Input material:

-- ==== Sys2Proof/Certificates/Slice0/Obligations.lean ====
section
/-!
DEFINITION. The statements of this model, for the provers. The namespace `Claims` holds the words they share: when a
command runs, and what a state that differs from another in stated ways only is.
-/
namespace Sys2Proof.Claims
open Sys2Proof Sys2Proof.Machine

/-- A three-register operation of 02/R46 to R52: its result, and its beats on a sequencer (none: cores only). -/
structure IntOp where
  instr : Agent → PReg → Reg → Reg → Reg → Instr
  result : W64 → W64 → W64
  beats : Option Nat
def intOps1 : List IntOp :=
  [⟨.add, fun a b => a + b, some 3⟩, ⟨.sub, fun a b => a - b, some 3⟩, ⟨.and, fun a b => a &&& b, some 3⟩,
   ⟨.or, fun a b => a ||| b, some 3⟩, ⟨.xor, fun a b => a ^^^ b, some 3⟩, ⟨.andn, fun a b => a &&& ~~~ b, some 3⟩,
   ⟨.orn, fun a b => a ||| ~~~ b, some 3⟩, ⟨.xnor, fun a b => ~~~ (a ^^^ b), some 3⟩,
   ⟨.sll, fun a b => a <<< (b.toNat % 64), some 3⟩, ⟨.srl, fun a b => a >>> (b.toNat % 64), some 3⟩,
   ⟨.sra, fun a b => a.sshiftRight (b.toNat % 64), some 3⟩, ⟨.rol, fun a b => a.rotateLeft (b.toNat % 64), some 3⟩,
   ⟨.ror, fun a b => a.rotateRight (b.toNat % 64), some 3⟩]
def intOps2 : List IntOp :=
  [⟨.addw, fun a b => ((a + b).truncate 32).signExtend 64, some 3⟩, ⟨.subw, fun a b => ((a - b).truncate 32).signExtend 64, some 3⟩,
   ⟨.mul, fun a b => a * b, some 6⟩,
   ⟨.mulhs, fun a b => BitVec.ofInt 64 (a.toInt * b.toInt / 2 ^ 64), none⟩,
   ⟨.mulhu, fun a b => BitVec.ofNat 64 (a.toNat * b.toNat / 2 ^ 64), none⟩,
   ⟨.div, fun a b => if b = 0 then BitVec.allOnes 64 else BitVec.ofInt 64 (a.toInt.tdiv b.toInt), none⟩,
   ⟨.divu, fun a b => if b = 0 then BitVec.allOnes 64 else a / b, none⟩,
   ⟨.rem, fun a b => if b = 0 then a else BitVec.ofInt 64 (a.toInt.tmod b.toInt), none⟩,
   ⟨.remu, fun a b => if b = 0 then a else a % b, none⟩,
   ⟨.min, fun a b => if b.slt a then b else a, some 3⟩, ⟨.max, fun a b => if a.slt b then b else a, some 3⟩,
   ⟨.minu, fun a b => if b.ult a then b else a, some 3⟩, ⟨.maxu, fun a b => if a.ult b then b else a, some 3⟩]

end Sys2Proof.Claims

/-! # MIS-3: integer instructions (02) -/

namespace Sys2Proof.Claims
open Sys2Proof Sys2Proof.Machine

/-- An instruction with one destination whose value is a function of the context: the registers it reads and its value. -/
structure OneOp where
  instr : Agent → PReg → Reg → Reg → Instr
  reads : Reg → Reg → List Nat
  result : Ctx → Reg → Reg → W64
/-- A unary instruction (02/R48, R53, R54). -/
def unary (mk : Agent → PReg → Reg → Reg → Instr) (f : W64 → W64) : OneOp :=
  ⟨mk, fun _ s1 => [s1.toNat], fun x _ s1 => f (x.rd s1.toNat)⟩
def unaryOps : List OneOp :=
  [unary .clz BitVec.clz, unary .ctz BitVec.ctz, unary .popc BitVec.cpop,
   unary .bswap (fun a => BitVec.ofNat 64 ((List.range 8).foldl (fun r k => r + (a.toNat / 256 ^ k % 256) * 256 ^ (7 - k)) 0)),
   unary .sextb (fun a => BitVec.ofInt 64 (a.truncate 8).toInt), unary .sexth (fun a => BitVec.ofInt 64 (a.truncate 16).toInt),
   unary .sextw (fun a => BitVec.ofInt 64 (a.truncate 32).toInt), unary .zextb (fun a => a &&& 0xFF), unary .zexth (fun a => a &&& 0xFFFF),
   unary .zextw (fun a => a &&& 0xFFFFFFFF)]
/-- The immediate instructions, at one value of each immediate (02/R56 to R59), and MOVPG (02/R55). -/
def immediateOps (i : BitVec 9) (n : BitVec 6) (l : BitVec 15) : List OneOp :=
  [unary (fun a q d s1 => .addi a q d s1 i) (fun a => a + i.signExtend 64), unary (fun a q d s1 => .andi a q d s1 i) (fun a => a &&& i.signExtend 64),
   unary (fun a q d s1 => .ori a q d s1 i) (fun a => a ||| i.signExtend 64), unary (fun a q d s1 => .xori a q d s1 i) (fun a => a ^^^ i.signExtend 64),
   unary (fun a q d s1 => .slli a q d s1 n) (fun a => BitVec.ofNat 64 (a.toNat * 2 ^ n.toNat)),
   unary (fun a q d s1 => .srli a q d s1 n) (fun a => BitVec.ofNat 64 (a.toNat / 2 ^ n.toNat)),
   unary (fun a q d s1 => .srai a q d s1 n) (fun a => BitVec.ofInt 64 (a.toInt / 2 ^ n.toNat)),
   unary (fun a q d s1 => .rori a q d s1 n) (fun a => (a >>> n.toNat) ||| (a <<< (64 - n.toNat))),
   ⟨fun a q d _ => .ldi a q d l, fun _ _ => [], fun _ _ _ => l.signExtend 64⟩,
   ⟨fun a q d _ => .shi a q d l, fun d _ => [d.toNat], fun x d _ => (x.rd d.toNat <<< 15) ||| l.zeroExtend 64⟩,
   ⟨fun a q d _ => .movpg a q d, fun _ _ => [],
    fun x _ _ => BitVec.ofNat 64 (((List.range 16).filter fun k => x.rdp k).map fun k => 2 ^ k).sum⟩]

/-- A compare: its condition (02/R63). -/
structure CmpOp where
  instr : Agent → PReg → PReg → PReg → Reg → Reg → Instr
  cond : W64 → W64 → Bool
def cmpOps : List CmpOp :=
  [⟨.cmpEq, fun a b => decide (a = b)⟩, ⟨.cmpNe, fun a b => decide (a ≠ b)⟩,
   ⟨fun a q pt pf s1 s2 => .cmpLt a q pt pf s1 s2 false, fun a b => decide (a.toInt < b.toInt)⟩,
   ⟨fun a q pt pf s1 s2 => .cmpLt a q pt pf s1 s2 true, fun a b => decide (a.toNat < b.toNat)⟩,
   ⟨fun a q pt pf s1 s2 => .cmpGe a q pt pf s1 s2 false, fun a b => decide (b.toInt ≤ a.toInt)⟩,
   ⟨fun a q pt pf s1 s2 => .cmpGe a q pt pf s1 s2 true, fun a b => decide (b.toNat ≤ a.toNat)⟩,
   ⟨.cmpTst, fun a b => decide (a &&& b ≠ 0)⟩]
/-- A predicate-logic instruction: its result (02/R64). -/
structure PredOp where
  instr : Agent → PReg → PReg → PReg → PReg → PReg → Instr
  result : Bool → Bool → Bool
def predOps : List PredOp :=
  [⟨.pand, fun a b => a && b⟩, ⟨.por, fun a b => a || b⟩, ⟨.pxor, fun a b => a != b⟩, ⟨.pandn, fun a b => a && !b⟩]
/-- The rule of 02/R61 on a state: the condition to pt, its complement to pf, and nothing to p0. -/
def predsWritten (u : State) (a : Agent) (pt pf : PReg) (cond : Bool) : State :=
  u.modCtx a fun x =>
    let y := if pt = 0 then x else { x with p := x.p.set pt.toNat cond }
    if pf = 0 then y else { y with p := y.p.set pf.toNat (!cond) }
/-- `v` is `u` but for core n's prediction state and the free values drawn (04/R117 to R121). -/
def Predicted (u v : State) (n : Nat) : Prop :=
  ∃ p f, v = { u.modCore n fun c => { c with pred := p } with free := f }
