-- ==== Sys2Proof/Laws/State.lean ====
section
/-!
SUPPORT. One lemma per field and per update of the state: which field an update changes and that every other one stays.
-/
namespace Sys2Proof.Machine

Your instructions: Write down again, exactly as given, only the lines above that fall from the line with "decide (b.toInt ≤" to the line with "def predOps : List", inclusive.

Solution to the exercise:
   ⟨fun a q pt pf s1 s2 => .cmpGe a q pt pf s1 s2 false, fun a b => decide (b.toInt ≤ a.toInt)⟩,
   ⟨fun a q pt pf s1 s2 => .cmpGe a q pt pf s1 s2 true, fun a b => decide (b.toNat ≤ a.toNat)⟩,
   ⟨.cmpTst, fun a b => decide (a &&& b ≠ 0)⟩]
/-- A predicate-logic instruction: its result (02/R64). -/
structure PredOp where
  instr : Agent → PReg → PReg → PReg → PReg → PReg → Instr
  result : Bool → Bool → Bool
def predOps : List PredOp :=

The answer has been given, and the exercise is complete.